/-- 41_convert.md R132: family A conversions do not depend on the two low bits of the raw code; family B numerators change by
175 or 100 for each raw step. -/
def Obligations.FamilyAIgnoresTheLowBits : Prop :=
  (∀ r : Raw, convT .A r = convT .A (r ||| (0x3 : Raw)) ∧ convH .A r = convH .A (r ||| (0x3 : Raw))) ∧
  (∀ r : Raw, r ≠ 0xFFFF → (convT .B (r + 1)).1 = (convT .B r).1 + 175 ∧ (convH .B (r + 1)).1 = (convH .B r).1 + 100) ∧
  (∃ r : Raw, convT .B r ≠ convT .B (r ||| (0x3 : Raw)) ∧ convH .B r ≠ convH .B (r ||| (0x3 : Raw)))

/-- 41_convert.md R133: NUM / DEN and FX never decrease with the raw code; family B's strictly increase; family A's are
constant on each group of four codes and strictly increase from group to group. -/
def Obligations.ConversionsAreMonotone : Prop :=
  ∀ (q : Quantity) (r r' : Raw),
    (∀ f : Family, r.toNat ≤ r'.toNat → value q f r ≤ value q f r' ∧ fixed q f r ≤ fixed q f r') ∧
    (r.toNat < r'.toNat → value q .B r < value q .B r' ∧ fixed q .B r < fixed q .B r') ∧
    (r.toNat / 4 = r'.toNat / 4 → value q .A r = value q .A r' ∧ fixed q .A r = fixed q .A r') ∧
    (r.toNat / 4 < r'.toNat / 4 → value q .A r < value q .A r' ∧ fixed q .A r < fixed q .A r')

/-- 41_convert.md R134, the end points the source requires: family A temperature of 0x0000 is exactly -46.85 °C, family B
temperature of 0xFFFF exactly 130.0 °C, with their NUM, DEN and FX. -/
def Obligations.EndPointsAreExact : Prop :=
  convT .A 0x0000 = (-307036160, 6553600) ∧ value .temperature .A 0x0000 = -46.85 ∧
  fixed .temperature .A 0x0000 = -3070362 ∧ encS32 (fixed .temperature .A 0x0000) = 0xFFD12666 ∧
  (fixed .temperature .A 0x0000 : ℚ) / 65536 = -46.850006103515625 ∧
  convT .B 0xFFFF = (8519550, 65535) ∧ value .temperature .B 0xFFFF = 130 ∧
  encS32 (fixed .temperature .B 0xFFFF) = 0x00820000 ∧ (fixed .temperature .B 0xFFFF : ℚ) / 65536 = 130

/-- 41_convert.md R129, whole: RAWT's word, its effect (slot 0 takes the temperature of the raw code, V0 = 1, CRC0 = 0x00, the
rest of the result group is empty, nothing else changes), its errors, its corner cases and its example. -/
def Obligations.RawtConvertsToTemperature : Prop :=
  (∀ (f : Family) (r0 r1 : Byte), (encode (.rawt f r0 r1)).toNat
    = 0xA0000000 + famNat f * 2 ^ 27 + (r0.toNat * 256 + r1.toNat) * 2 ^ 8) ∧
  (∀ r0 r1 : Byte, (word16 r0 r1).toNat = r0.toNat * 256 + r1.toNat) ∧
  (∀ (f : Family) (r0 r1 : Byte) (s : State), exec (.rawt f r0 r1) s = .next (withResults s
    ⟨true, false, false, false, valueSlot 0x00 .temperature f (word16 r0 r1), emptySlot 0x00⟩)) ∧
  (∀ (w : Word) (s : State), op w = 0xA → (rsv w ≠ 0 ∨ b2 w ≠ 0) → execute w s = .next (afterIllegal 2 s)) ∧
  (∀ (r0 r1 : Byte), convT .A (word16 r0 r1) = convT .A (word16 r0 (r1 &&& (0xFC : Byte)))) ∧
  (∀ (f : Family) (r : Raw), (convT f 0x0000).1 ≤ (convT f r).1 ∧ (convT f r).1 ≤ (convT f 0xFFFF).1 ∧
    (encS32 (convT f r).1).toInt = (convT f r).1) ∧
  (∀ s : State, exec (.rawt .B 0xFF 0xFF) s = .next (withResults s
    ⟨true, false, false, false, ⟨0x00, 0x0000FFFF, 0x0081FF7E, 65535, 0x00820000⟩, emptySlot 0x00⟩))

/-- 41_convert.md R130, whole: RAWH's word, its effect (as RAWT's, for humidity), its errors, its corner cases (family A is
negative exactly below 0x0C4C and exceeds 100 exactly from 0xD918 on, unclamped; family B is 0 to 100) and its example. -/
def Obligations.RawhConvertsToHumidity : Prop :=
  (∀ (f : Family) (r0 r1 : Byte), (encode (.rawh f r0 r1)).toNat
    = 0xB0000000 + famNat f * 2 ^ 27 + (r0.toNat * 256 + r1.toNat) * 2 ^ 8) ∧
  (∀ (f : Family) (r0 r1 : Byte) (s : State), exec (.rawh f r0 r1) s = .next (withResults s
    ⟨true, false, false, false, valueSlot 0x00 .humidity f (word16 r0 r1), emptySlot 0x00⟩)) ∧
  (∀ (w : Word) (s : State), op w = 0xB → (rsv w ≠ 0 ∨ b2 w ≠ 0) → execute w s = .next (afterIllegal 2 s)) ∧
  (∀ r : Raw, (value .humidity .A r < 0 ↔ r.toNat < 0x0C4C) ∧ (100 < value .humidity .A r ↔ 0xD918 ≤ r.toNat) ∧
    0 ≤ value .humidity .B r ∧ value .humidity .B r ≤ 100) ∧
  (∀ s : State, exec (.rawh .A 0x80 0x00) s = .next (withResults s
    ⟨true, false, false, false, ⟨0x00, 0x00008000, 0x00388000, 65536, 0x00388000⟩, emptySlot 0x00⟩)) ∧
  value .humidity .A 0x8000 = 56.5

/-! ## Frames -/

/-- 42_frame.md R142, whole: CHK3's word, its effect (CRC0 the computed checksum; RAW0 and V0 only for a valid frame; the rest
of the result group empty, nothing else changed), its errors, its corner cases and its example. -/
def Obligations.ChkThreeLatchesValidFrames : Prop :=
  (∀ (f : Family) (d0 d1 c : Byte), (encode (.chk3 f d0 d1 c)).toNat
    = 0x50000000 + famNat f * 2 ^ 27 + d0.toNat * 2 ^ 16 + d1.toNat * 2 ^ 8 + c.toNat) ∧
  (∀ (f : Family) (d0 d1 c : Byte) (s : State), exec (.chk3 f d0 d1 c) s = .next (withResults s
    (if checksum f d0 d1 = c then ⟨true, false, false, false, rawSlot (checksum f d0 d1) (word16 d0 d1), emptySlot 0x00⟩
      else ⟨false, false, false, false, emptySlot (checksum f d0 d1), emptySlot 0x00⟩))) ∧
  (∀ (w : Word) (s : State), op w = 0x5 → rsv w ≠ 0 → execute w s = .next (afterIllegal 2 s)) ∧
  (checksum .A 0x00 0x00 = 0x00 ∧ checksum .B 0x00 0x00 = 0x81) ∧
  (∀ d0 d1 c : Byte, ¬ (checksum .A d0 d1 = c ∧ checksum .B d0 d1 = c)) ∧
  (∀ s : State, exec (.chk3 .B 0xBE 0xEF 0x92) s = .next (withResults s
    ⟨true, false, false, false, ⟨0x92, 0x0000BEEF, 0x80000000, 0, 0x80000000⟩, emptySlot 0x00⟩))

/-- 42_frame.md R143, whole: CONVT's word, its effect (CRC0 the computed checksum; the temperature and V0 only for a valid
frame; the rest of the result group empty, nothing else changed), its errors, its corner cases and its example. -/
def Obligations.ConvtConvertsValidFrames : Prop :=
  (∀ (f : Family) (d0 d1 c : Byte), (encode (.convt f d0 d1 c)).toNat
    = 0x60000000 + famNat f * 2 ^ 27 + d0.toNat * 2 ^ 16 + d1.toNat * 2 ^ 8 + c.toNat) ∧
  (∀ (f : Family) (d0 d1 c : Byte) (s : State), exec (.convt f d0 d1 c) s = .next (withResults s
    (if checksum f d0 d1 = c then
        ⟨true, false, false, false, valueSlot (checksum f d0 d1) .temperature f (word16 d0 d1), emptySlot 0x00⟩
      else ⟨false, false, false, false, emptySlot (checksum f d0 d1), emptySlot 0x00⟩))) ∧
  (∀ (w : Word) (s : State), op w = 0x6 → rsv w ≠ 0 → execute w s = .next (afterIllegal 2 s)) ∧
  (∀ d0 d1 : Byte, convT .A (word16 d0 d1) = convT .A (word16 d0 (d1 &&& (0xFC : Byte)))) ∧
  (∀ (s d0 d1 d1' : Byte), d1 ≠ d1' → crc8Pair s d0 d1 ≠ crc8Pair s d0 d1' ∧ word16 d0 d1 ≠ word16 d0 d1') ∧
  (∀ s : State, exec (.convt .B 0xBE 0xEF 0x92) s = .next (withResults s
    ⟨true, false, false, false, ⟨0x92, 0x0000BEEF, 0x0055858E, 65535, 0x005585E4⟩, emptySlot 0x00⟩)) ∧
  ((0x005585E4 : Word).toInt : ℚ) / 65536 = 85.52301025390625 ∧
  85.5230029755 ≤ value .temperature .B 0xBEEF ∧ value .temperature .B 0xBEEF < 85.5230029756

# EXERCISE OBJECTIVE
Once you find the line with "family A's are" in the entries above, output it and each line after it up to and including the line with "(q : Quantity)", and nothing else.

# ANSWER SPACE
/-- 41_convert.md R133: NUM / DEN and FX never decrease with the raw code; family B's strictly increase; family A's are
constant on each group of four codes and strictly increase from group to group. -/
def Obligations.ConversionsAreMonotone : Prop :=
  ∀ (q : Quantity) (r r' : Raw),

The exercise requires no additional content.